THE DATA Block Start

theorem test_action_due :
    let t := after .actionDue (withEntries [entry 1 0 .set 0 1, entry 2 0 .clear 0 9])
    (t.schedule.entries.map (·.number), (t.line 0).driven, (t.queue 0).entries.map (·.body)) =
      ([2], some .high, [.actionResult 1 7 0 .done 1 0]) := by decide
theorem test_pulse_trailing_edge :
    let t := after .pulseTrailingEdge (withEntries [{ entry 1 0 .pulseHigh 3 0 with pulse := some ⟨1, .late⟩ }])
    (t.schedule.entries, (t.line 0).driven, (t.queue 0).entries.map (·.body)) =
      ([], some .low, [.actionResult 1 7 0 .late 1 0]) := by decide
theorem test_line_level_change :
    let t := after (.lineLevelChange 1 .high) world
    (t.time.t, t.journal.records.map (·.readers), t.journal.counter, (t.line 1).last) = (2, [3], 2, some .high) := by decide

/-- Two changes of one count with a full journal whose first record is port 0's only unread one: the first capture makes port 0's
missed count 1 and posts, the second makes its unread count 1 and posts nothing (R84). -/
theorem test_journal_ready_once_per_count :
    let s := State.settle { (withLine 0 inputLine) with
      count := { count1 with changes := [(0, .rise), (1, .rise)] }
      journal := ⟨{ capture1 with readers := 1 } :: List.replicate 255 { capture1 with readers := 2 }, 300, #v[2, 1, 0, 0],
        #v[0, 0, 0, 0]⟩ }
    let t := after (.lineLevelChange 0 .high) s
    let u := after (.lineLevelChange 1 .high) t
    (t.queue 0).entries.map (·.body) = [.journalReady 0 1] ∧ t.unreadCount 0 = 0 ∧ u.unreadCount 0 = 1 ∧
      (u.queue 0).entries = (t.queue 0).entries ∧ t.count.readyPosted = 1 := by decide

/-! ### The link -/

/-- An answer waits at port 0. -/
def answeredOnce : State := after (.timeRead 0 1) world

theorem test_response_choice :
    (((after (.responseChoice 0) answeredOnce).port 0).chosen.map (·.bytes.length)) = some 33 := by decide
/-- MISO_n: not driven while CS_n is high, then the chosen response's bytes and 0xFF, and not driven in port reset. -/
theorem test_miso :
    let t := after (.responseChoice 0) answeredOnce
    (answeredOnce.miso 0 0, t.miso 0 0, t.miso 0 33, (after (.prstAssert 0) t).miso 0 0) = (none, some 0x10, some 0xFF, none) := by
  decide
/-- The bits of the first byte, 0x10, most significant bit first, the first bit of a 0xFF after the response, and not driven. -/
theorem test_miso_bits :
    let t := after (.responseChoice 0) answeredOnce
    ((List.range 8).map (t.misoBit 0), t.misoBit 0 264, answeredOnce.misoBit 0 0) =
      ([some false, some false, some false, some true, some false, some false, some false, some false], some true, none) := by
  decide
/-- What MISO_n carried against eleven clocked bits: the first byte, and three bits of a second one. -/
theorem test_miso_sent :
    let t := after (.transactionEnd 0 (List.replicate 11 false)) (after (.responseChoice 0) answeredOnce)
    ((t.port 0).misoSent.length, bytesOfBits (t.port 0).misoSent) = (11, [0x10]) := by decide
/-- A whole transaction that fetches the answer and carries a LINE_DRIVE of LINE0 to HIGH. -/
theorem test_transaction_takes_and_settles :
    let t := after (.transactionEnd 0 (bitsOfBytes (frameBytes 0x33 2 [0, 1] ++ List.replicate 30 0)))
      (after (.responseChoice 0) answeredOnce)
    ((t.line 0).driven, (t.port 0).responses.map (·.kind), (t.port 0).chosen) = (some .high, [0x33], none) := by decide
theorem test_transaction_bad_frame :
    ((after (.transactionEnd 0 (List.replicate 20 true)) (after (.responseChoice 0) answeredOnce)).port 0).badFrame = true := by
  decide
theorem test_none : ((after (.noneRequest 0 1) answeredOnce).port 0).responses.length = 1 := by decide
theorem test_unknown_kind :
    ((after (.unknownKind 3 0x7F 9 []) world).port 3).responses = [⟨0x7F, 9, .unknownKind, .empty, 1⟩] := by decide
theorem test_open :
    ((after (.openSession 2 1 3 6) world).port 2).isOpen = true ∧ (after (.openSession 2 1 3 6) world).subs 2 = 6 := by decide
theorem test_open_refuses_unnamed_bits :
    ((after (.openSession 2 1 0x100 6) world).port 2).responses.map (·.result) = [.badValue] := by decide
theorem test_close :
    ((after (.closeSession 0 4) answeredOnce).port 0).responses.map (·.kind) = [0x02] ∧
      ((after (.closeSession 0 4) answeredOnce).line 1).mode = .off := by decide
theorem test_status_read :
    ((after (.statusRead 3 1) world).port 3).responses.map (·.body) =
      [.status ⟨3, 0, .free, 0, 0, none, 0, 0, 0, 0⟩] := by decide
theorem test_time_read :
    (answeredOnce.port 0).responses.map (·.body) = [.time ⟨1, 0, 1, 100000, .free, 0, 0, 0, 0⟩] := by decide

/-! ### The requests of the blocks -/

theorem test_action_post_future :
    (after (.actionPost 0 1 0 4 5 100 1 0 1 7) world).schedule = ⟨[⟨1, some 0, 0, .pulseHigh, 5, 100, .runLate, .any, true, 7, none⟩], 2⟩ := by
  decide
theorem test_action_post_late_pulse :
    (after (.actionPost 0 1 0 4 5 1 1 0 1 7) world).schedule.entries.map (·.pulse) = [some ⟨6, .late⟩] := by decide
theorem test_action_cancel :
    (after (.actionCancel 0 1 2 7) (withEntries [entry 1 0 .set 0 9, { entry 2 0 .set 0 9 with tag := 8 }])).schedule.entries.map
      (·.number) = [2] := by decide
theorem test_action_query :
    ((after (.actionQuery 1 1 1) (withEntries [entry 1 0 .set 0 9])).port 1).responses.map (·.body) =
      [.query (some (entry 1 0 .set 0 9)) 1 0] := by decide
theorem test_line_claim_adopts :
    let t := after (.lineClaim 1 1 3) (withEntries [{ entry 1 3 .set 0 9 with owner := none, notify := false }])
    ((t.line 3).owner, t.schedule.entries.map (·.owner)) = (some 1, [some 1]) := by decide
theorem test_line_release :
    let t := after (.lineRelease 0 1 1) world
    ((t.line 1).owner, (t.queue 0).entries.map (·.body), (t.queue 1).entries.map (·.body)) =
      (none, [.inputStopped 1], [.inputStopped 1]) := by decide
theorem test_line_config :
    let t := after (.lineConfig 0 1 0 3 1 1 2 1) world
    ((t.line 0).mode, (t.line 0).safe, (t.line 0).active) = (.outputCycle, .high, some ⟨0, 0, .low⟩) := by decide
theorem test_line_drive : (after (.lineDrive 0 1 0 1) world).outputs.linePins[0] = .high := by decide
theorem test_line_query :
    ((after (.lineQuery 1 1 0) world).port 1).responses.map (·.body) = [.lineRecord (some ⟨0, eventLine 0, 0, 1, 0⟩)] := by
  decide
theorem test_cycle_stage_supersedes :
    let t := after (.cycleStage 0 9 2 1 2 0) (staged ⟨5, 6, .none⟩ world)
    ((t.port 0).responses.map (·.result), (t.port 0).deferred) = ([.superseded], [⟨0x35, 9, .line 2⟩]) := by decide
theorem test_subscribe : (after (.subscribe 0 1 5) world).subs 0 = 5 := by decide
theorem test_journal_read_retires :
    let t := after (.journalRead 0 1 6) (world.setRecords [{ capture1 with sequence := 4, readers := 1 }, capture1])
    (t.journal.records.map (·.readers), (t.port 0).responses.map (·.result)) = ([2], [.ok]) := by decide

/-- 10.4 after event 4: the entries of port 1's queue, with the counter at 43. -/
def queued : State := State.settle <| world.modQueue 1 fun q =>
  { q with entries := [⟨42, .syncChange .realign 0 0, 2, 0⟩, ⟨41, .actionResult 930 0 4 .done 1 0, 0, 0⟩], counter := 43 }

theorem test_note_read :
    ((after (.noteRead 1 1) queued).port 1).responses.map (·.body) =
      [.note ⟨.ordinary ⟨42, .syncChange .realign 0 0, 2, 0⟩, 2, 0⟩] := by decide
/-- 10.4, events 5 and 7. -/
theorem test_note_ack :
    ((after (.noteAck 1 1 40) queued).port 1).responses.map (·.result) = [.notCurrent] ∧
      ((after (.noteAck 1 1 42) queued).queue 1).entries.map (·.number) = [41] := by decide
theorem test_plan_propose :
    (after (.planPropose 0 12 ⟨50000, 0, 1000, 8, 0, 0, 64, 32⟩) world).plan.proposal.map (fun x => (x.required, x.state)) =
      some (2, .voting) := by decide
theorem test_plan_vote :
    (after (.planVote 1 1 9 1) (withProposal (proposal .voting 8) world)).plan.proposal.map (·.state) = some .agreed := by decide
theorem test_plan_withdraw :
    ((after (.planWithdraw 0 13) (withProposal (proposal .voting 8) world)).port 0).responses.map (·.result) =
      [.withdrawn, .ok] := by decide
theorem test_plan_read :
    ((after (.planRead 1 1) world).port 1).responses.map (·.body) = [.planRead ⟨powerOnPlan Config.resetStraps, 0, none⟩] := by
  decide


/-! ### States and operands that meet the hypotheses of the statements, at the ends of their ranges -/

/-- The last count of frame 0. -/
def atEnd : State := { world with time := { world.time with phase := 99999 } }
def inReset : State := State.powerOn true Config.resetStraps
/-- Port 0 held in port reset. -/
def held : State := world.modPort 0 fun q => { q with prstLow := true }
def withRun (c : Int) (performed : Nat) : State :=
  { world with time := { world.time with run := .opened, performed := performed }, sync := { world.sync with c := c } }
def ordered (e : Int) : State := withSync { world.sync with state := .realign, stepOrder := some ⟨e, .realign⟩ }
def inState (st : SyncState) (s : State) : State := { s with sync := { s.sync with state := st } }
def withLimit (n : BitVec 16) (s : State) : State :=
  { s with plan := { s.plan with record := { s.plan.record with holdoverLimit := n } } }
def pulse (n : BitVec 32) (g : Pulse) : Entry := { entry n 0 .pulseHigh 3 0 with pulse := some g }

theorem witness_StepTakesFrontCommand :
    ({ world with pending := [.frameBoundaryEvent, .resetNRelease] } : State).pending = .frameBoundaryEvent :: [.resetNRelease] := by
  decide
theorem witness_EmptyQueueIdles : State.reset.pending = [] := by decide
theorem witness_Settling :
    (world.line 0).mode ≠ .outputCycle ∧ (world.line 2).mode = .outputCycle ∧ (world.line 2).active = some ⟨0, 0, .low⟩ := by
  decide
theorem witness_AtResetValues :
    State.reset.atResetValues ⟨false, false, false⟩ ∧ (State.powerOn false ⟨true, true, true⟩).atResetValues ⟨true, true, true⟩ := by
  unfold State.atResetValues
  repeat' apply And.intro
  all_goals decide
theorem witness_FirstCount :
    State.reset.resetLow = false ∧ State.reset.count.running = false ∧ State.reset.count.raised = false ∧
      State.reset.count.refinEdge = false ∧ State.reset.count.changes = [] := by decide
theorem witness_PortResetClearsTheLink : world.resetLow = false ∧ (world.port 0).prstLow = false := by decide
theorem witness_PinCommands :
    world.settled ∧ inReset.settled ∧ inReset.resetLow = true ∧ held.settled ∧ (held.port 0).prstLow = true ∧
      held.resetLow = false := by decide
theorem witness_HeldPort :
    held.settled ∧ held.handles 0 = false ∧ inReset.handles 3 = false ∧ (held.port 0).chosen = none ∧
      requestFields (.timeRead 0 1) = some (0, 0x10, 1, []) := by decide
/-- A transaction that began while the port was held, after the release. -/
theorem witness_IgnoredTransaction :
    let s := world.modPort 0 fun q => { q with csLow := true }
    s.settled ∧ s.linkFree 0 ∧ (s.port 0).csLow = true ∧ (s.port 0).chosen = none ∧ (world.port 0).csLow = false := by decide

/-- The four clauses on a move, at the slew limit and one below it, at c one above and one below 0, and at both signs of e. -/
theorem witness_CountMakesOneMove :
    (world.resetLow = false ∧ world.endCount.sync.stepOrder = none ∧ world.endCount.time.run = .closed) ∧
    ((withRun 3 8).endCount.sync.stepOrder = none ∧
      (withRun 3 8).endCount.plan.record.slewLimit.toNat ≤ (withRun 3 8).endCount.time.performed) ∧
    ((withRun 0 0).endCount.sync.c = 0 ∧ (withRun 0 0).endCount.sync.stepOrder = none) ∧
    ((withRun 1 7).endCount.time.run = .opened ∧ 0 < (withRun 1 7).endCount.sync.c ∧
      (withRun 1 7).endCount.sync.stepOrder = none ∧
      (withRun 1 7).endCount.time.performed < (withRun 1 7).endCount.plan.record.slewLimit.toNat) ∧
    ((withRun (-1) 7).endCount.time.run = .opened ∧ (withRun (-1) 7).endCount.sync.c < 0 ∧
      (withRun (-1) 7).endCount.sync.stepOrder = none ∧
      (withRun (-1) 7).endCount.time.performed < (withRun (-1) 7).endCount.plan.record.slewLimit.toNat) ∧
    (ordered 1).endCount.sync.stepOrder = some ⟨1, .realign⟩ ∧ (ordered (-1)).endCount.sync.stepOrder = some ⟨-1, .realign⟩ := by
  decide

THE DATA Block End

## YOUR ASSIGNMENT
What you retype should run from the first line of the entries above through the line containing "(t.schedule.entries, (t.line 0).driven, (t.queue", exactly and in full.

## ANSWER FOR THE TASK
theorem test_action_due :
    let t := after .actionDue (withEntries [entry 1 0 .set 0 1, entry 2 0 .clear 0 9])
    (t.schedule.entries.map (·.number), (t.line 0).driven, (t.queue 0).entries.map (·.body)) =
      ([2], some .high, [.actionResult 1 7 0 .done 1 0]) := by decide
theorem test_pulse_trailing_edge :
    let t := after .pulseTrailingEdge (withEntries [{ entry 1 0 .pulseHigh 3 0 with pulse := some ⟨1, .late⟩ }])
    (t.schedule.entries, (t.line 0).driven, (t.queue 0).entries.map (·.body)) =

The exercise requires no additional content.